Stacey Yen and Joe Paulik in a scene from John 
(Photo by: Kevin Berne) 

The adults in the room have had much more life experience, found ways to cope with the loneliness and insults of old age, and learned how to build a lifestyle that embraces and supports their eccentricities.
  • Mertis (Georgia Engel) is the genial owner and hostess of the B&B where the Elias and Jenny have chosen to spend the weekend. Soft-spoken, eager to please, and radiating warmth, she has decorated the place with collections of plates, tchotchkes, and dolls, including the same Samantha Parkington doll (from the popular American Girl dolls) that terrorized Jenny in her youth. Mertis likes to use her powerful vocabulary to write descriptions of each day's sunset in her journal that include such words as "subfuscous." She is also fascinated by ornithology (birds scare Elias) and has recently learned all the words used to describe different groups of birds (ranging from a "deceit" of lapwings and an "exaltation" of larks to a "parliament" of owls and an "ostentation" of peacocks). Always curious to learn whether people feel they are being "watched," she describes herself as a Neo-Platonist rather than a Christian.
  • Genevieve (Ann McDonough) is Mertis's friend who claims to have lost her mind when she was 57. Blind, eccentric, and paranoid after many years of believing that her late husband was trying to control her mind from afar, Genevieve has the gift of being refreshingly blunt. About everything.
Ann McDonough, Joe Paulik, and Georgia Engel
in a scene from John (Photo by: Kevin Berne) 

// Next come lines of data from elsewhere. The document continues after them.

-- ==== Sys2Proof/Decode.lean ====
section
/-! DEFINITION. The commands that words spell. The table gives no row any bits, so decodeTableWord spells none. What the
spec does encode is the command phase of a frame: R181's codes and argument bytes, read and written here. -/

namespace Sys2Proof

open Sys2Proof.Machine

/-- The command that a table word spells: no row of the table has bits. -/
def decodeTableWord (_nbits _w : Nat) : Option Instr := none

/-- The number of argument bytes of each recognised code (R181); none for an unrecognised one. -/
def argCount (code : Byte) : Option Nat :=
  match code.toNat with
  | 0x01 | 0x03 | 0x04 | 0x10 | 0x11 | 0x13 | 0x14 | 0x18 | 0x40 | 0x41 | 0x44 | 0x50 | 0x51 | 0x53 => some 0
  | 0x12 | 0x15 | 0x16 | 0x30 | 0x32 | 0x33 | 0x34 | 0x35 | 0x36 | 0x42 | 0x45 | 0x52 => some 1
  | 0x02 | 0x17 | 0x43 => some 2
  | 0x20 => some 3
  | 0x31 => some 7
  | _ => none

/-- The number of data bytes of each recognised code (R181); 0 for an unrecognised one (R176, R177). -/
def dataCount (code : Byte) : Nat :=
  match code.toNat with
  | 0x01 => 8
  | 0x04 => 62
  | 0x10 | 0x11 => 11
  | 0x18 => 54
  | 0x30 => 28
  | 0x50 | 0x51 => 4
  | 0x52 => 14
  | 0x53 => 6
  | _ => 0

/-- The port whose master sends the command; none for a row that is no command frame. -/
def framePort : Instr → Option Port
  | .status p | .attach p _ | .detach p | .repeatLast p | .peek p | .take p | .doneSeq p _ | .hold p | .resume p
  | .setMask p _ | .setGate p _ | .setLimit p _ | .readSlots p | .raiseWord p _ _ | .readSource p _
  | .writeRoute p _ _ | .enable p _ | .disable p _ | .adopt p _ | .release p _ | .lock p _ | .run p | .stop p
  | .evict p _ | .seize p _ _ | .tableReset p | .setWindow p _ | .readLines p | .readTime p | .readOffer p _
  | .readIdent p | .badCommand p _ => some p
  | _ => none

/-- The code byte and the argument bytes of a command, in the order sent (R181); none for a row that is no command
frame. An unrecognised code has no argument bytes (R172). -/
def encodeFrame : Instr → Option (Byte × List Byte)
  | .status _ => some (0x01#8, [])
  | .attach _ tag => some (0x02#8, bytes2 tag)
  | .detach _ => some (0x03#8, [])
  | .repeatLast _ => some (0x04#8, [])
  | .peek _ => some (0x10#8, [])
  | .take _ => some (0x11#8, [])
  | .doneSeq _ seq => some (0x12#8, [seq])
  | .hold _ => some (0x13#8, [])
  | .resume _ => some (0x14#8, [])
  | .setMask _ mask => some (0x15#8, [mask])
  | .setGate _ mode => some (0x16#8, [mode])
  | .setLimit _ ms => some (0x17#8, bytes2 ms)
  | .readSlots _ => some (0x18#8, [])
  | .raiseWord _ source word => some (0x20#8, source :: bytes2 word)
  | .readSource _ source => some (0x30#8, [source])
  | .writeRoute _ source b =>
    some (0x31#8, [source, b.mode, b.targets, b.fallback, b.priority, b.kindA, b.kindB])
  | .enable _ source => some (0x32#8, [source])
  | .disable _ source => some (0x33#8, [source])
  | .adopt _ source => some (0x34#8, [source])
  | .release _ source => some (0x35#8, [source])
  | .lock _ source => some (0x36#8, [source])
  | .run _ => some (0x40#8, [])
  | .stop _ => some (0x41#8, [])
  | .evict _ port => some (0x42#8, [port])
  | .seize _ source port => some (0x43#8, [source, port])
  | .tableReset _ => some (0x44#8, [])
  | .setWindow _ ms => some (0x45#8, [ms])
  | .readLines _ => some (0x50#8, [])
  | .readTime _ => some (0x51#8, [])
  | .readOffer _ slot => some (0x52#8, [slot])
  | .readIdent _ => some (0x53#8, [])
  | .badCommand _ code => some (code, [])
  | _ => none

/-- The commands without argument bytes; an unrecognised code is BAD_COMMAND (R177, R181). -/
def decodeNoArgs (p : Port) (code : Byte) : Option Instr :=
  match code.toNat with
  | 0x01 => some (.status p)
  | 0x03 => some (.detach p)
  | 0x04 => some (.repeatLast p)
  | 0x10 => some (.peek p)
  | 0x11 => some (.take p)
  | 0x13 => some (.hold p)
  | 0x14 => some (.resume p)
  | 0x18 => some (.readSlots p)
  | 0x40 => some (.run p)
  | 0x41 => some (.stop p)
  | 0x44 => some (.tableReset p)
  | 0x50 => some (.readLines p)
  | 0x51 => some (.readTime p)
  | 0x53 => some (.readIdent p)
  | _ => if (argCount code).isNone then some (.badCommand p code) else none

/-- The commands with one argument byte (R181). -/
def decodeOneArg (p : Port) (code a : Byte) : Option Instr :=
  match code.toNat with
  | 0x12 => some (.doneSeq p a)
  | 0x15 => some (.setMask p a)
  | 0x16 => some (.setGate p a)
  | 0x30 => some (.readSource p a)
  | 0x32 => some (.enable p a)
  | 0x33 => some (.disable p a)
  | 0x34 => some (.adopt p a)
  | 0x35 => some (.release p a)
  | 0x36 => some (.lock p a)
  | 0x42 => some (.evict p a)
  | 0x45 => some (.setWindow p a)
  | 0x52 => some (.readOffer p a)
  | _ => none

/-- The commands with two argument bytes (R181). -/
def decodeTwoArgs (p : Port) (code a b : Byte) : Option Instr :=
  match code.toNat with
  | 0x02 => some (.attach p (wordOf a b))
  | 0x17 => some (.setLimit p (wordOf a b))
  | 0x43 => some (.seize p a b)
  | _ => none

/-- The command that a frame on port `p` carries: its code byte and its argument bytes (R181). A recognised code with
another number of argument bytes is no complete command phase. -/
def decodeFrame (p : Port) (code : Byte) (args : List Byte) : Option Instr :=
  match args with
  | [] => decodeNoArgs p code
  | [a] => decodeOneArg p code a
  | [a, b] => decodeTwoArgs p code a b
  | [a, b, c] => if code = 0x20#8 then some (.raiseWord p a (wordOf b c)) else none
  | [a, b0, b1, b2, b3, b4, b5] => if code = 0x31#8 then some (.writeRoute p a ⟨b0, b1, b2, b3, b4, b5⟩) else none
  | _ => none

end Sys2Proof
end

People who have seen lots of horror films may be tempted to draw a link between the Samantha doll and the Good Guy doll in the Child's Play franchise of "Chucky" films or to wonder if Genevieve is as innocent as Ruth Gordon's evil neighbor in 1968's hit, Rosemary's Baby. With the self-starting player piano, a Christmas tree whose lights keep flickering on and off, and Mertis's talent for resetting the time for each scene by advancing the hands on the grandfather clock that stands in the living room, it would be easy for audiences to wonder if:
  • The B&B's living room is an alternate setting for a regional production of The Nutcracker.
  • Mertis has superpowers that allow her to control time and the light streaming in through the windows as she resets the clock in her living room.
  • The place is haunted by a musical Phantom of the B&B who likes to switch on the piano player to scare the guests.
  • Mertis's husband is really ill or locked in a cage in the basement.
  • Margaret Rutherford (the original Miss Marple) might appear at any moment clutching a magnifying glass in one hand.
Joe Paulik and Stacey Yen in a scene from John
(Photo by: Kevin Berne) 

While more logical explanations might point to standard maintenance problems (such as a leak in the roof of the Jackson room, faulty wiring in the circuits used by the Christmas lights and player piano, or the playwright's use of simple theatrical gimmicks to spook the audience), Baker's play is much less about the hidden terrors within our minds than the accommodations older people must make to the necessities of staying alive.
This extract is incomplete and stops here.